What to produce – Would you reproduce exactly the lines below from the one holding "(s.updProd n fun p" through the one holding "let s := s.dropLines (tagCmd cmd)", inclusive, and no others?

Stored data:
◇ ◇ ◇ ◇

/-- PRODUCER (R415, R407). -/
def execProducer (cmd : Nat) (s : State) : Out :=
  let c := s.cmds.get cmd
  if c.st != .taken then .next s
  else if !c.level || bitsOf c.arg1 12 52 ≠ 0 then .next (s.finishCmd cmd csForm 0)
  else
    let n := bitsOf c.arg1 0 12
    match s.readCmd cmd c.arg0.toNat 32 with
    | .wait s => .next s
    | .bad cause => .next (s.faultCmd cmd cause)
    | .ok bs =>
      let old := s.producers.get n
      if producerBad (leNat bs) || (producerOf (leNat bs)).part ≠ c.part || (old.v && old.part ≠ c.part) then
        .next (s.finishCmd cmd csForm 0)
      else if old.pending then .next (s.finishCmd cmd csBusy 0)
      else .next ((s.updProd n fun _ => producerOf (leNat bs)).finishCmd cmd csOk 0)

/-! ## STAMPWAIT (R419) -/

/-- The comparison of a STAMPWAIT (R415). -/
def waitCmp (c : Cmd) : StampCmp :=
  match bitsOf c.arg1 56 2 with
  | 0 => .eq
  | 1 => .ne
  | _ => .ge

/-- A STAMPWAIT's argument is of no form of R415. -/
def waitBad (c : Cmd) : Bool :=
  bitsOf c.arg0 61 3 != 0 || tgSpc c.arg0 != 0 || tgAddr c.arg0 % 8 != 0 || bitsOf c.arg1 58 6 != 0 || bitsOf c.arg1 56 2 == 3

/-- The wait is over: its producer's later commands may be taken. -/
def State.endWait (s : State) (cmd status detail : Nat) : State :=
  let n := (s.cmds.get cmd).prod
  (s.updProd n fun p => { p with waiting := none }).finishCmd cmd status detail

/-- One read of the stamp: the wait ends, or goes on. -/
def State.readWait (s : State) (cmd : Nat) : State :=
  let c := s.cmds.get cmd
  match s.readCmd cmd (tgAddr c.arg0) 8 with
  | .wait s => s
  | .bad cause => s.endWait cmd csFault cause.toNat
  | .ok bs =>
    let w := BitVec.ofNat 64 (leNat bs)
    let s := s.dropLines (tagCmd cmd)
    if stampDone (waitCmp c) (bitsOf c.arg1 0 56) w then s.endWait cmd (if bitsOf w 56 8 = 0 then csOk else csStamp) (bitsOf w 56 8) else s

/-- STAMPWAIT (R419): no later command of its producer is taken until the wait ends. -/
def execStampwait (cmd : Nat) (s : State) : Out :=
  let c := s.cmds.get cmd
  if c.st != .taken then .next s
  else if waitBad c then .next (s.finishCmd cmd csForm 0)
  else .next (((s.updCmd cmd fun c => { c with st := .running }).updProd c.prod fun p => { p with waiting := some cmd }).readWait cmd)

/-- STAMPWAIT_END (R419, R171): the stamp is read again. -/
def execStampwaitEnd (cmd : Nat) (s : State) : Out :=
  let c := s.cmds.get cmd
  if c.st == .running && c.kind == 3 then .next (s.readWait cmd) else .next s

/-! ## Launch records (R192, R193) -/

/-- Is a field of a launch record nonzero? -/
def lrNonzero (r : BitVec 4096) (lo len : Nat) : Bool := (r.extractLsb' lo len) != 0

/-- KIND is wrong or a reserved field is not zero. -/
def lrFormBad (r : BitVec 4096) : Bool :=
  bitsOf r 56 8 != 1 ||
  [(0, 26), (120, 8), (184, 8), (320, 8), (418, 30), (448, 64), (832, 192), (3328, 768)].any (fun f => lrNonzero r f.1 f.2) ||
  ([3, 4, 5, 6, 7].any fun n =>
    let e := levEntry r n
    if levDeclared r n then e.getLsbD 63 || (n != 6 && bitsOf e 32 28 != 0) else e != 0) ||
  ((List.range 4).any fun j =>
    bitsOf (r.extractLsb' (2048 + 64 * j) 64) 8 55 != 0 || (List.range 4).any fun a => (modeWord r j a).getLsbD 15) ||
  ((List.range 16).any fun k => bitsOf (obWord r k) 59 3 != 0 || bitsOf (obWord r k) 12 20 != 0)

/-- An entry of the operand-buffer table that R71 rejects, for gangs of a die. -/
def obBad (r : BitVec 4096) (die : Nat) (w : DWord) : Bool :=
  if !w.getLsbD 63 then false
  else if w.getLsbD 62 then
    bitsOf w 56 3 != 0 || bitsOf w 32 16 != 0 || bitsOf w 0 12 != 0 ||
    !((List.range 4).any fun j => grantOf r j == some (die, bitsOf w 50 6) &&
      (mwMode (modeWord r j (bitsOf w 48 2)) == 1 || mwMode (modeWord r j (bitsOf w 48 2)) == 2))
  else
    bitsOf w 48 8 != 0 || bitsOf w 32 16 == 0 || decide (bitsOf w 32 16 > 4096) ||
    decide (bitsOf w 0 12 * 64 + (bitsOf w 56 3 + 1) * bitsOf w 32 16 * 64 > lrLocal r * 1024)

◇ ◇ ◇ ◇

Your solution –
  (s.updProd n fun p => { p with waiting := none }).finishCmd cmd status detail

/-- One read of the stamp: the wait ends, or goes on. -/
def State.readWait (s : State) (cmd : Nat) : State :=
  let c := s.cmds.get cmd
  match s.readCmd cmd (tgAddr c.arg0) 8 with
  | .wait s => s
  | .bad cause => s.endWait cmd csFault cause.toNat
  | .ok bs =>
    let w := BitVec.ofNat 64 (leNat bs)
    let s := s.dropLines (tagCmd cmd)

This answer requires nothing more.